◆ **EXERCISE PROMPT**: Lines from the beginning of the data below through the one containing "def Column.appended (c" are to be printed exactly as they appear.

------

/-- ATTEND. Which of a pool's layers it reads is stated nowhere: a free choice (log entry 21). -/
def opAttend (_c : Ctx) (d : Dev) (o : OpCtx) : OpResult × Dev :=
  let k := o.poolSlot
  let w := d.pool k
  let (t, d) := d.inputD o 0
  match d.openTable o 1 (some (dimAt t.dims 2)) false with
  | (st, cols, d) =>
    if st != stOk then (.stops st, d)
    else
      let (win, d) := d.input o 2
      let views := d.attendCols k cols win (tabGetD o.desc [] o.run.views)
      let hq := dcP o.word 29 22
      let (layer, d) := (d.viewsSeen k views).choose (plLayers w)
      let rows := (views.map fun a => (List.range a.step).map fun r => (a, r)).flatten
      let span := rows.foldl (fun m (e : AttendCol × Nat) => max m (hq * (plDh w + 4) * (e.1.n + e.1.step + 1) * 2)) 1
      let (pick, d) := d.pick (span * rows.length)
      let out := (rows.mapIdx fun i e => d.attendRow (fun j => pick (span * i + j)) o layer t e.1 e.2).flatten
      let empty := (rows.filter fun e => !e.1.padding e.2 && e.1.cached.isEmpty && (e.1.seesStep (dcPb o.word 20) (dcPb o.word 21) e.2).isEmpty).length
      let d := d.modPool k fun s => { s with emptyRows := satAdd 64 s.emptyRows empty }
      let sats := sumOf (views.map fun a => d.attendSats k layer a + rotationSats o w t a)
      let (v, cs, d) := d.writeOut o (dcOut o.word 0) [plDh w, hq, rows.length, 1] (out.map ofF32)
      (.done (o.put 0 v) (cs.plus ⟨sats, 0⟩), d)

/-- ATTEND. -/
def execAttend (capsule desc : Nat) (s : State) : Out := devStep (runOpCode 0x18 opAttend capsule desc) s

/-! ### KV_APPEND (R432–R437) -/

/-- The rows that a column appends. -/
def Column.appended (c : Column) : List Nat :=
  if c.accepted then (c.rows.take c.append).map Int.toNat else List.range c.step

/-- Page sizes to try for new tokens (R437): the smallest allowed size that is at least a number, held to the largest, then the smaller ones. -/
def Dev.sizesFor (d : Dev) (k n : Nat) : List Nat :=
  let l := (List.range 13).filter (d.sizeAllowed k)
  let s := (l.find? fun s => decide (n ≤ 2 ^ s)).getD (l.getLastD 4)
  (l.filter fun x => decide (x ≤ s)).reverse

/-- New pages for tokens of a claimed sequence, from token `t` on; none where no page can be had (R436, R437). -/
def Dev.addPages (d : Dev) (capsule k q base t left : Nat) : Nat → Bool × Dev
  | 0 => (left == 0, d)
  | fuel + 1 =>
    if left = 0 then (true, d)
    else match d.claim? capsule k q with
      | none => (false, d)
      | some c =>
        if 56 ≤ c.basePages + c.pages.length then (false, d)
        else match d.getPage k (d.sizesFor k (max base left)) with
          | (none, d) => (false, d)
          | (some (s, p), d) =>
            let d := d.putPage k p (pageHeader s 1 (plRealm (d.pool k)) t)
            let d := d.putSeqPage k q (c.basePages + c.pages.length) p
            let d := d.modClaim capsule k q fun c => { c with pages := c.pages ++ [p] }
            Dev.addPages d capsule k q base (t + 2 ^ s) (left - 2 ^ s) fuel

/-- Room in the last published page of a sequence, from its FILL on (R436). -/
def Dev.lastRoom (d : Dev) (k q : Nat) : Nat :=
  match (d.seqPageList k q).getLast? with
  | some p => let h := d.page k p; 2 ^ pgSize h - pgFill h
  | none => 0

/-- Slots for the tokens that an instance appends to a sequence: taken by its first KV_APPEND, found by the others. -/
def Dev.stage (d : Dev) (capsule k q n : Nat) : Bool × Dev :=
  match d.claim? capsule k q with
  | none => (false, d)
  | some c =>
    if c.appended != 0 then (true, d)
    else
      let room := min (d.lastRoom k q) n
      let (ok, d) := d.addPages capsule k q c.base (c.base + room) (n - room) 57
      (ok, d.modClaim capsule k q fun c => { c with appended := n })

/-- A vector quantised per block of 32 (R435): its codes and exponents as numbers, and what the counters gain. -/
def quantiseHead (w : Nat) (xs : List Nat) : Nat × Nat × Counts :=
  let f := plFmt' w
  let bs := chunks 32 (xs.length + 1) (xs.map (decodeFloat .bf16))
  let ses := bs.map fun b => autoExponent f.qmax (largestFinite b)
  let rs := (bs.mapIdx fun i b => b.map (quantise f (ses.getD i 0))).flatten
  (packElems f (rs.map fun r => unsigned f.width r.1), ofElems 1 (ses.map (unsigned 8)), rs.foldl (fun k r => k.plus r.2) .none)

/-- One token's key and value of a head stored in its page at a layer. -/
def Dev.putToken (d : Dev) (k : Nat) (pages : List Nat) (layer head t : Nat) (key value : List Nat) : Counts × Dev :=
  let w := d.pool k
  match d.tokenPlace k pages t with
  | none => (.none, d)
  | some (p, i) =>
    let (kc, ke, vc, ve) := vectorAt w (pgSize (d.page k p)) layer head i
    let a := d.pageData k p
    let (c1, e1, n1) := quantiseHead w key
    let (c2, e2, n2) := quantiseHead w value
    (n1.plus n2, (((d.t1Put (a + kc) (plCS w) c1).t1Put (a + ke) (plSB w) e1).t1Put (a + vc) (plCS w) c2).t1Put (a + ve) (plSB w) e2)

/-- The tokens of one column stored at a layer. -/
def Dev.appendColumn (d : Dev) (o : OpCtx) (kt vt : Tensor) (cols : List Column) (b : Nat) (c : Column) : Counts × Dev :=
  let k := o.poolSlot
  let w := d.pool k
  let dh := plDh w
  let fused := dcPb o.word 24
  let hq := dcP o.word 32 25
  let heads := if fused then hq + 2 * plHkv w else plHkv w
  match d.claim? o.cap.order k c.seq with
  | none => (.none, d)
  | some cl =>
    let pages := d.seqPageList k c.seq ++ cl.pages
    let work := (c.appended.mapIdx fun j r => (List.range (plHkv w)).map fun h => (j, r, h)).flatten
    work.foldl (fun (s : Counts × Dev) e =>
      let (j, r, h) := e
      let row := firstRow cols b + r
      let given := headRow kt dh heads row (if fused then hq + h else h)
      let key := rotateRow w (cl.base + j) given
      let value := headRow vt dh heads row (if fused then hq + plHkv w + h else h)
      let (n, d) := s.2.putToken k pages (dcP o.word 23 16) h (cl.base + j) key value
      (s.1.plus (n.plus ⟨rotateSats w (cl.base + j) given, 0⟩), d)) (.none, d)

/-- Slots staged for every column, in order. -/
def Dev.stageAll (d : Dev) (capsule k : Nat) : List Column → Bool × Dev
  | [] => (true, d)
  | c :: l =>
    match d.stage capsule k c.seq c.appended.length with
    | (false, d) => (false, d)
    | (true, d) =>
      let d : Dev := if c.accepted then d.modClaim capsule k c.seq fun x => { x with pending := some (unsigned 32 c.bonus) } else d
      Dev.stageAll d capsule k l

/-- KV_APPEND. -/
def opKvAppend (_c : Ctx) (d : Dev) (o : OpCtx) : OpResult × Dev :=
  let k := o.poolSlot
  let (kt, d) := d.inputD o 0
  let (vt, d) := d.inputD o 1
  match d.openTable o 2 (some (dimAt kt.dims 2)) true with
  | (st, cols, d) =>
    if st != stOk then (.stops st, d)
    else match d.stageAll o.cap.order k cols with
      | (false, d) => (.stops stNoSpace, d)
      | (true, d) =>
        let (n, d) := (cols.mapIdx fun b c => (b, c)).foldl (fun (s : Counts × Dev) e =>
          let (n, d) := s.2.appendColumn o kt vt cols e.1 e.2
          (s.1.plus n, d)) (.none, d)
        (.done [] n, d)

/-- KV_APPEND. -/
def execKvAppend (capsule desc : Nat) (s : State) : Out := devStep (runOpCode 0x51 opKvAppend capsule desc) s

/-! ### VERIFY_TREE BUILD (R440, R441) -/

/-- A node of a draft tree as it grows. -/
structure TreeNode where
  token : Nat
  parent : Nat
  depth : Nat
  draft : Nat
  endDraft : Nat
deriving DecidableEq, Repr

/-- The child of a node with a token. -/
def childOf (nodes : List TreeNode) (u t : Nat) : Option Nat :=
  (List.range nodes.length).find? fun i => i != 0 && match nodes[i]? with | some n => n.parent == u && n.token == t | none => false

/-- The walk of a draft along the tree as far as it goes: the node reached and the tokens left. -/
def followDraft (nodes : List TreeNode) : Nat → List Nat → Nat × List Nat
  | u, [] => (u, [])
  | u, t :: l => match childOf nodes u t with | some c => followDraft nodes c l | none => (u, t :: l)

/-- New nodes for the tokens left of a draft, under node u. -/
def growDraft (d : Nat) (nodes : List TreeNode) : Nat → List Nat → List TreeNode × Nat
  | u, [] => (nodes, u)
  | u, t :: l =>
    let n : TreeNode := ⟨t, u, ((nodes[u]?).map fun x => x.depth).getD 0 + 1, d, 0xFF⟩
    growDraft d (nodes ++ [n]) nodes.length l

/-- One draft added, or left out (R441). -/
def addDraft (s : List TreeNode × Nat) (d : Nat) (draft : List Nat) : List TreeNode × Nat :=
  if draft.isEmpty then (s.1, s.2 + 1)
  else
    let (u, rest) := followDraft s.1 0 draft
    if 64 < s.1.length - 1 + rest.length then (s.1, s.2 + 1)
    else
      let (nodes, u) := growDraft d s.1 u rest
      (nodes.modify u fun n => if n.endDraft = 0xFF then { n with endDraft := d } else n, s.2)

/-- A tree from its root token and drafts, with the drafts left out. -/
def buildTree (root : Nat) (drafts : List (List Nat)) : List TreeNode × Nat :=
  (drafts.mapIdx fun i t => (i, t)).foldl (fun s e => addDraft s e.1 e.2) ([⟨root, 0, 0, 0, 0xFF⟩], 0)

/-- The word of a tree node. -/
def TreeNode.word (n : TreeNode) : Nat := n.token + n.parent * 2 ^ 32 + n.depth * 2 ^ 40 + n.draft * 2 ^ 48 + n.endDraft * 2 ^ 56

/-- A draft's tokens up to its first negative one. -/
def draftTokens (l : List Nat) : List Nat := l.takeWhile fun t => decide (t < 2 ^ 31)

/-- The drafts of a candidate list (R440): rows of TABLE; one served the default row has no token. -/
def Dev.listDrafts (d : Dev) (t : Nat) : List Cand → Nat × List (List Nat) × Dev
  | [] => (stOk, [], d)
  | e :: l =>
    let (st, f, bs, d) := d.readRow t (d.tableState t).epoch (e.1 % 2 ^ 32)
    if st != stOk then (st, [], d)
    else
      let d := d.countServed t 1 f
      let (st, r, d) := Dev.listDrafts d t l
      (st, (if f = .present then draftTokens (toElems 4 8 (ofLE bs)) else []) :: r, d)

/-- A built tree stored in its sequence record. -/
def Dev.storeTree (d : Dev) (k q : Nat) (nodes : List TreeNode) (left : Nat) : Dev :=
  let d := (nodes.mapIdx fun i n => (i, n)).foldl (fun d e => d.t1Put (d.seqAt k q + 256 + 8 * e.1) 8 e.2.word) d
  let h := d.seqHead k q
  let d := d.putSeqHead k q (setBits (setBits (setBits h 39 39 1) 55 48 (nodes.length - 1)) 63 56 left)
  d.modPool k fun s => { s with draftsLeft := satAdd 64 s.draftsLeft left }

/-- The trees of the columns, in order. -/
def Dev.buildAll (d : Dev) (k : Nat) : List (Column × List (List Nat)) → Option (List Nat) × Dev
  | [] => (some [], d)
  | (c, drafts) :: l =>
    let root := sqPending (d.seqHead k c.seq)
    if root = 0xFFFFFFFF then (none, d)
    else
      let (nodes, left) := buildTree root drafts
      match Dev.buildAll (d.storeTree k c.seq nodes left) k l with
      | (some r, d) => (some (nodes.map (fun n => n.token) ++ List.replicate (65 - nodes.length) 0xFFFFFFFF ++ r), d)
      | (none, d) => (none, d)

/-- VERIFY_TREE with MODE 0. -/
def opTreeBuild (_c : Ctx) (d : Dev) (o : OpCtx) : OpResult × Dev :=
  let k := o.poolSlot
  match d.openTable o 1 none true with
  | (st, cols, d) =>
    if st != stOk then (.stops st, d)
    else
      let (t, d) := d.inputD o 0
      let slot := dcP o.word 47 32 - 0x2000
      if dcPb o.word 17 && (cols.length != 1 || !d.tableServes slot) then (.stops (if cols.length != 1 then stBadArg else stBusy), d)
      else
        let (st, drafts, d) := if dcPb o.word 17 then
            let (st, l, d) := d.listDrafts slot (((listEntries t).take 64).filter fun e => e.1 != emptyHandle)
            (st, [l], d)
          else (stOk, (chunks 512 (t.elems.length + 1) t.elems).map fun b => (chunks 8 65 b).map draftTokens, d)
        if st != stOk then (.stops st, d)
        else match d.buildAll k (cols.mapIdx fun b c => (c, drafts.getD b [])) with
          | (none, d) => (.stops stBadArg, d)
          | (some els, d) => (o.answer ⟨[65, cols.length, 1, 1], els⟩, d)

/-- VERIFY_TREE_BUILD. -/
def execVerifyTreeBuild (capsule desc : Nat) (s : State) : Out :=
  devStep (runOp (fun w => dcOp w == 0x50 && !dcPb w 16) false opTreeBuild capsule desc) s

/-! ### VERIFY_TREE ACCEPT (R442–R444) -/

/-- The highest non-NaN logit of a row, the lowest token between equals. -/
def argmax (row : List Nat) : Option Nat :=
  (List.range row.length).foldl (fun best i =>
    let x := row.getD i f32NaN
    if f32IsNaN x then best
    else match best with
      | none => some i
      | some b => if f32Lt (row.getD b f32NaN) x then some i else best) none

/-- The child that a walk takes from node u (R443). -/
def nextChild (nodes : List Nat) (count : Nat) (constrained : Bool) (row : List Nat) (u : Nat) : Option Nat :=
  let kids := (List.range (count + 1)).filter fun i => i != 0 && tnParent (nth nodes i) == u
  if constrained then
    let score (i : Nat) : Nat := row.getD (tnToken (nth nodes i)) f32NaN
    kids.foldl (fun best i => match best with
      | none => some i
      | some b => if f32Lt (score b) (score i) || (f32IsNaN (score b) && !f32IsNaN (score i)) then some i else best) none
  else match argmax row with
    | some t => kids.find? fun i => tnToken (nth nodes i) == t
    | none => none

/-- The log-probability that one more node adds, in FP32. -/
def logProb (pick : Nat → Nat) (row : List Nat) (t : Nat) : Nat :=
  let m := rowMax row
  f32Sub (f32Sub (row.getD t f32NaN) m) (fnLog (f32SumBy pick (row.map fun x => fnExp (f32Sub x m))))

/-- The walk of R443 from node u: the rows after it, and the log-probability. -/
def acceptWalk (pick : Nat → Nat → Nat) (nodes : List Nat) (count : Nat) (constrained : Bool) (logits : Nat → List Nat) :
    Nat → Nat → Nat → List Nat × Nat
  | 0, _, lp => ([], lp)
  | fuel + 1, u, lp =>
    match nextChild nodes count constrained (logits u) u with
    | none => ([], lp)
    | some c =>
      let (rows, lp) := acceptWalk pick nodes count constrained logits fuel c (f32Add lp (logProb (pick u) (logits u) (tnToken (nth nodes c))))
      (c :: rows, lp)

/-- A column after ACCEPT (R444). -/
def Dev.acceptColumn (d : Dev) (pick : Nat → Nat) (o : OpCtx) (lt : List Nat) (v : Nat) (cols : List Column) (b : Nat) (c : Column) : List Nat :=
  let k := o.poolSlot
  let h := d.seqHead k c.seq
  let nodes := (List.range 65).map (d.treeNode k c.seq)
  let logits (u : Nat) : List Nat := (lt.drop ((firstRow cols b + u) * v)).take v
  let (path, lp) := acceptWalk (fun u i => pick (2 * v * u + i)) nodes (sqNodes h) (dcPb o.word 18) logits 8 0 0
  let rows := 0 :: path
  let u := rows.getLastD 0
  let minus : Nat := 0xFFFFFFFF
  let leaf := tnEnd (nth nodes u)
  [c.seq, c.step, c.flags - (if c.tree then 2 else 0) ||| 4, rows.length] ++ rows ++ List.replicate (9 - rows.length) minus ++
    [(argmax (logits u)).getD minus, if leaf = 0xFF then minus else leaf, lp]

------

◆ **ANSWER BELOW**:
/-- ATTEND. Which of a pool's layers it reads is stated nowhere: a free choice (log entry 21). -/
def opAttend (_c : Ctx) (d : Dev) (o : OpCtx) : OpResult × Dev :=
  let k := o.poolSlot
  let w := d.pool k
  let (t, d) := d.inputD o 0
  match d.openTable o 1 (some (dimAt t.dims 2)) false with
  | (st, cols, d) =>
    if st != stOk then (.stops st, d)
    else
      let (win, d) := d.input o 2
      let views := d.attendCols k cols win (tabGetD o.desc [] o.run.views)
      let hq := dcP o.word 29 22
      let (layer, d) := (d.viewsSeen k views).choose (plLayers w)
      let rows := (views.map fun a => (List.range a.step).map fun r => (a, r)).flatten
      let span := rows.foldl (fun m (e : AttendCol × Nat) => max m (hq * (plDh w + 4) * (e.1.n + e.1.step + 1) * 2)) 1
      let (pick, d) := d.pick (span * rows.length)
      let out := (rows.mapIdx fun i e => d.attendRow (fun j => pick (span * i + j)) o layer t e.1 e.2).flatten
      let empty := (rows.filter fun e => !e.1.padding e.2 && e.1.cached.isEmpty && (e.1.seesStep (dcPb o.word 20) (dcPb o.word 21) e.2).isEmpty).length
      let d := d.modPool k fun s => { s with emptyRows := satAdd 64 s.emptyRows empty }
      let sats := sumOf (views.map fun a => d.attendSats k layer a + rotationSats o w t a)
      let (v, cs, d) := d.writeOut o (dcOut o.word 0) [plDh w, hq, rows.length, 1] (out.map ofF32)
      (.done (o.put 0 v) (cs.plus ⟨sats, 0⟩), d)

/-- ATTEND. -/
def execAttend (capsule desc : Nat) (s : State) : Out := devStep (runOpCode 0x18 opAttend capsule desc) s

/-! ### KV_APPEND (R432–R437) -/

/-- The rows that a column appends. -/
def Column.appended (c : Column) : List Nat :=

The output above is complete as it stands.